/-- A word without a bit above 22 is bits 22:0 of itself. -/
theorem setWidth_low_of_and_named {w : Word} (h : w &&& 0x007F07FF = w) : (w.extractLsb' 0 23).setWidth 32 = w := by
  rw [setWidth_low, ← h, BitVec.and_assoc]
  rfl

namespace Machine

/-- Merging field `m` of `w` into the named bits `P` of a word that already has the fields `D` of `w` gives a word that
has the fields `D` and `m` of `w`. -/
theorem merge_and_or {n : Nat} {r c w P D m : BitVec n} (hr : r &&& P = c &&& P) (hc : c &&& D = w &&& D)
    (hD : D &&& P = D) : ((r &&& P) &&& ~~~m ||| w &&& m) &&& (D ||| m) = w &&& (D ||| m) := by
  apply BitVec.eq_of_getLsbD_eq
  intro i hi
  have hri := congrArg (BitVec.getLsbD · i) hr
  have hci := congrArg (BitVec.getLsbD · i) hc
  have hDi := congrArg (BitVec.getLsbD · i) hD
  simp only [BitVec.getLsbD_and, BitVec.getLsbD_or, BitVec.getLsbD_not, hi, decide_true, Bool.true_and] at hri hci hDi ⊢
  cases hd : D.getLsbD i <;> cases hm : m.getLsbD i <;> simp_all

theorem mask_and_named (x : CsrField) : x.mask &&& 0x007F07FF = x.mask := by
  cases x <;> rfl

theorem doneMask_and_named (x : CsrField) : doneMask x &&& 0x007F07FF = doneMask x := by
  cases x <;> rfl

/-- R193: the fields done grow by the field written. -/
theorem doneMask_after {x g : CsrField} (h : x.after = some g) : doneMask g = doneMask x ||| x.mask := by
  revert h
  cases x <;> cases g <;> decide

/-- R193: with the last field all named bits are done. -/
theorem doneMask_last {x : CsrField} (h : x.after = none) : doneMask x ||| x.mask = 0x007F07FF := by
  revert h
  cases x <;> decide

/-- R193: the word put back has no bit outside the named fields. -/
theorem fieldUpdate_and_named (x : CsrField) (r w : Word) :
    fieldUpdate x r w &&& 0x007F07FF = fieldUpdate x r w := by
  unfold fieldUpdate
  rw [BitVec.and_or_distrib_right, BitVec.and_assoc w, mask_and_named, BitVec.and_comm _ (~~~x.mask),
    BitVec.and_assoc, BitVec.and_assoc r, BitVec.and_self]

end Machine

end Sys2Proof
end

section
/-! SUPPORT. The engine contract slot by slot, what one CALC step can do, and the frames of CALC and of the commands. -/

namespace Sys2Proof.Machine

/-! ### The engine -/

theorem engineIdle_iff {e : Engine} : engineIdle e = true ↔ e.erdy = false ∧ e.slot = .empty := by
  simp [engineIdle]

/-- R239: a CALC accepted with the engine idle leaves it as it is. -/
theorem engineAtAcceptance_of_idle {n : Nat} {e : Engine} (h : engineIdle e = true) : engineAtAcceptance n e = e :=
  if_pos h

theorem engineNargs_eq (e : Engine) : engineNargs e = if e.csr.getLsbD 20 then .two else .one :=
  ofBit_extractLsb' e.csr 20

theorem engineNres_eq (e : Engine) : engineNres e = if e.csr.getLsbD 19 then .two else .one :=
  ofBit_extractLsb' e.csr 19

/-- R41 item 2: the first WDATA write. -/
theorem engineWriteData_first {n : Nat} {w : Word} {e : Engine}
    (h : e.slot = .empty ∨ e.slot = .ready0 ∨ e.slot = .ready1) :
    engineWriteData n w e = { e with
      erdy := false, slot := if e.csr.getLsbD 20 then .collecting else .computing, arg1 := w } := by
  unfold engineWriteData
  rw [engineNargs_eq]
  rcases h with h | h | h <;> rw [h] <;> cases e.csr.getLsbD 20 <;> rfl

/-- R41 item 2: the second WDATA write. -/
theorem engineWriteData_second {n : Nat} {w : Word} {e : Engine} (h : e.slot = .collecting) :
    engineWriteData n w e = { e with slot := .computing, arg2 := w } := by
  unfold engineWriteData
  rw [h]

/-- R41 item 3: the engine's own step. -/
theorem engineFinish_computing {e1 e2 : Word} {e : Engine} (h : e.slot = .computing) :
    engineFinish e1 e2 e = { e with erdy := true, slot := .ready0, res1 := e1, res2 := e2 } := by
  unfold engineFinish
  rw [h]

/-- R41 item 3: there is no such step outside `computing`. -/
theorem engineFinish_of_ne {e1 e2 : Word} {e : Engine} (h : e.slot ≠ .computing) : engineFinish e1 e2 e = e := by
  unfold engineFinish
  split
  · exact absurd ‹_› h
  all_goals rfl

/-- R41 item 5: the first RDATA read. -/
theorem engineReadData_first {c : Cfg} {n : Nat} {e : Engine} (hc : countsMatch c e = true) (h : e.slot = .ready0) :
    engineReadData c n e = (e.res1,
      if e.csr.getLsbD 19 then { e with slot := .ready1 } else { e with erdy := false, slot := .empty }) := by
  unfold engineReadData
  rw [if_pos hc, engineNres_eq, h]
  cases e.csr.getLsbD 19 <;> rfl

/-- R41 item 5: the second RDATA read. -/
theorem engineReadData_second {c : Cfg} {n : Nat} {e : Engine} (hc : countsMatch c e = true) (h : e.slot = .ready1) :
    engineReadData c n e = (e.res2, { e with erdy := false, slot := .empty }) := by
  unfold engineReadData
  rw [if_pos hc, h]

/-- R41 item 2: a WDATA write within the contract does not set RDY. -/
theorem engineWriteData_erdy {n : Nat} {w : Word} {e : Engine} (h : e.slot ≠ .computing) (hr : e.erdy = false) :
    (engineWriteData n w e).erdy = false := by
  cases hs : e.slot with
  | empty => rw [engineWriteData_first (.inl hs)]
  | ready0 => rw [engineWriteData_first (.inr (.inl hs))]
  | ready1 => rw [engineWriteData_first (.inr (.inr hs))]
  | collecting => rw [engineWriteData_second hs]; exact hr
  | computing => exact absurd hs h

/-- R41 item 4: below bit 31 a CSR read shows the named bits in force. -/
theorem engineReadCsr_and_low (e : Engine) :
    engineReadCsr e &&& 0x7FFFFFFF = e.csr.setWidth 32 &&& 0x007F07FF := by
  unfold engineReadCsr
  cases e.erdy
  · simp [BitVec.and_assoc]
  · simp [BitVec.and_or_distrib_right, BitVec.and_assoc]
□ □ □ □
▶ [What is needed]: Return the listing in full, exactly.

▶ [Answer section]:
/-- A word without a bit above 22 is bits 22:0 of itself. -/
theorem setWidth_low_of_and_named {w : Word} (h : w &&& 0x007F07FF = w) : (w.extractLsb' 0 23).setWidth 32 = w := by
  rw [setWidth_low, ← h, BitVec.and_assoc]
  rfl

namespace Machine

/-- Merging field `m` of `w` into the named bits `P` of a word that already has the fields `D` of `w` gives a word that
has the fields `D` and `m` of `w`. -/
theorem merge_and_or {n : Nat} {r c w P D m : BitVec n} (hr : r &&& P = c &&& P) (hc : c &&& D = w &&& D)
    (hD : D &&& P = D) : ((r &&& P) &&& ~~~m ||| w &&& m) &&& (D ||| m) = w &&& (D ||| m) := by
  apply BitVec.eq_of_getLsbD_eq
  intro i hi
  have hri := congrArg (BitVec.getLsbD · i) hr
  have hci := congrArg (BitVec.getLsbD · i) hc
  have hDi := congrArg (BitVec.getLsbD · i) hD
  simp only [BitVec.getLsbD_and, BitVec.getLsbD_or, BitVec.getLsbD_not, hi, decide_true, Bool.true_and] at hri hci hDi ⊢
  cases hd : D.getLsbD i <;> cases hm : m.getLsbD i <;> simp_all

theorem mask_and_named (x : CsrField) : x.mask &&& 0x007F07FF = x.mask := by
  cases x <;> rfl

theorem doneMask_and_named (x : CsrField) : doneMask x &&& 0x007F07FF = doneMask x := by
  cases x <;> rfl

/-- R193: the fields done grow by the field written. -/
theorem doneMask_after {x g : CsrField} (h : x.after = some g) : doneMask g = doneMask x ||| x.mask := by
  revert h
  cases x <;> cases g <;> decide

/-- R193: with the last field all named bits are done. -/
theorem doneMask_last {x : CsrField} (h : x.after = none) : doneMask x ||| x.mask = 0x007F07FF := by
  revert h
  cases x <;> decide

/-- R193: the word put back has no bit outside the named fields. -/
theorem fieldUpdate_and_named (x : CsrField) (r w : Word) :
    fieldUpdate x r w &&& 0x007F07FF = fieldUpdate x r w := by
  unfold fieldUpdate
  rw [BitVec.and_or_distrib_right, BitVec.and_assoc w, mask_and_named, BitVec.and_comm _ (~~~x.mask),
    BitVec.and_assoc, BitVec.and_assoc r, BitVec.and_self]

end Machine

end Sys2Proof
end

section
/-! SUPPORT. The engine contract slot by slot, what one CALC step can do, and the frames of CALC and of the commands. -/

namespace Sys2Proof.Machine

/-! ### The engine -/

theorem engineIdle_iff {e : Engine} : engineIdle e = true ↔ e.erdy = false ∧ e.slot = .empty := by
  simp [engineIdle]

/-- R239: a CALC accepted with the engine idle leaves it as it is. -/
theorem engineAtAcceptance_of_idle {n : Nat} {e : Engine} (h : engineIdle e = true) : engineAtAcceptance n e = e :=
  if_pos h

theorem engineNargs_eq (e : Engine) : engineNargs e = if e.csr.getLsbD 20 then .two else .one :=
  ofBit_extractLsb' e.csr 20

theorem engineNres_eq (e : Engine) : engineNres e = if e.csr.getLsbD 19 then .two else .one :=
  ofBit_extractLsb' e.csr 19

/-- R41 item 2: the first WDATA write. -/
theorem engineWriteData_first {n : Nat} {w : Word} {e : Engine}
    (h : e.slot = .empty ∨ e.slot = .ready0 ∨ e.slot = .ready1) :
    engineWriteData n w e = { e with
      erdy := false, slot := if e.csr.getLsbD 20 then .collecting else .computing, arg1 := w } := by
  unfold engineWriteData
  rw [engineNargs_eq]
  rcases h with h | h | h <;> rw [h] <;> cases e.csr.getLsbD 20 <;> rfl

/-- R41 item 2: the second WDATA write. -/
theorem engineWriteData_second {n : Nat} {w : Word} {e : Engine} (h : e.slot = .collecting) :
    engineWriteData n w e = { e with slot := .computing, arg2 := w } := by
  unfold engineWriteData
  rw [h]

/-- R41 item 3: the engine's own step. -/
theorem engineFinish_computing {e1 e2 : Word} {e : Engine} (h : e.slot = .computing) :
    engineFinish e1 e2 e = { e with erdy := true, slot := .ready0, res1 := e1, res2 := e2 } := by
  unfold engineFinish
  rw [h]

/-- R41 item 3: there is no such step outside `computing`. -/
theorem engineFinish_of_ne {e1 e2 : Word} {e : Engine} (h : e.slot ≠ .computing) : engineFinish e1 e2 e = e := by
  unfold engineFinish
  split
  · exact absurd ‹_› h
  all_goals rfl

/-- R41 item 5: the first RDATA read. -/
theorem engineReadData_first {c : Cfg} {n : Nat} {e : Engine} (hc : countsMatch c e = true) (h : e.slot = .ready0) :
    engineReadData c n e = (e.res1,
      if e.csr.getLsbD 19 then { e with slot := .ready1 } else { e with erdy := false, slot := .empty }) := by
  unfold engineReadData
  rw [if_pos hc, engineNres_eq, h]
  cases e.csr.getLsbD 19 <;> rfl

/-- R41 item 5: the second RDATA read. -/
theorem engineReadData_second {c : Cfg} {n : Nat} {e : Engine} (hc : countsMatch c e = true) (h : e.slot = .ready1) :
    engineReadData c n e = (e.res2, { e with erdy := false, slot := .empty }) := by
  unfold engineReadData
  rw [if_pos hc, h]

/-- R41 item 2: a WDATA write within the contract does not set RDY. -/
theorem engineWriteData_erdy {n : Nat} {w : Word} {e : Engine} (h : e.slot ≠ .computing) (hr : e.erdy = false) :
    (engineWriteData n w e).erdy = false := by
  cases hs : e.slot with
  | empty => rw [engineWriteData_first (.inl hs)]
  | ready0 => rw [engineWriteData_first (.inr (.inl hs))]
  | ready1 => rw [engineWriteData_first (.inr (.inr hs))]
  | collecting => rw [engineWriteData_second hs]; exact hr
  | computing => exact absurd hs h

/-- R41 item 4: below bit 31 a CSR read shows the named bits in force. -/
theorem engineReadCsr_and_low (e : Engine) :
    engineReadCsr e &&& 0x7FFFFFFF = e.csr.setWidth 32 &&& 0x007F07FF := by
  unfold engineReadCsr
  cases e.erdy
  · simp [BitVec.and_assoc]
  · simp [BitVec.and_or_distrib_right, BitVec.and_assoc]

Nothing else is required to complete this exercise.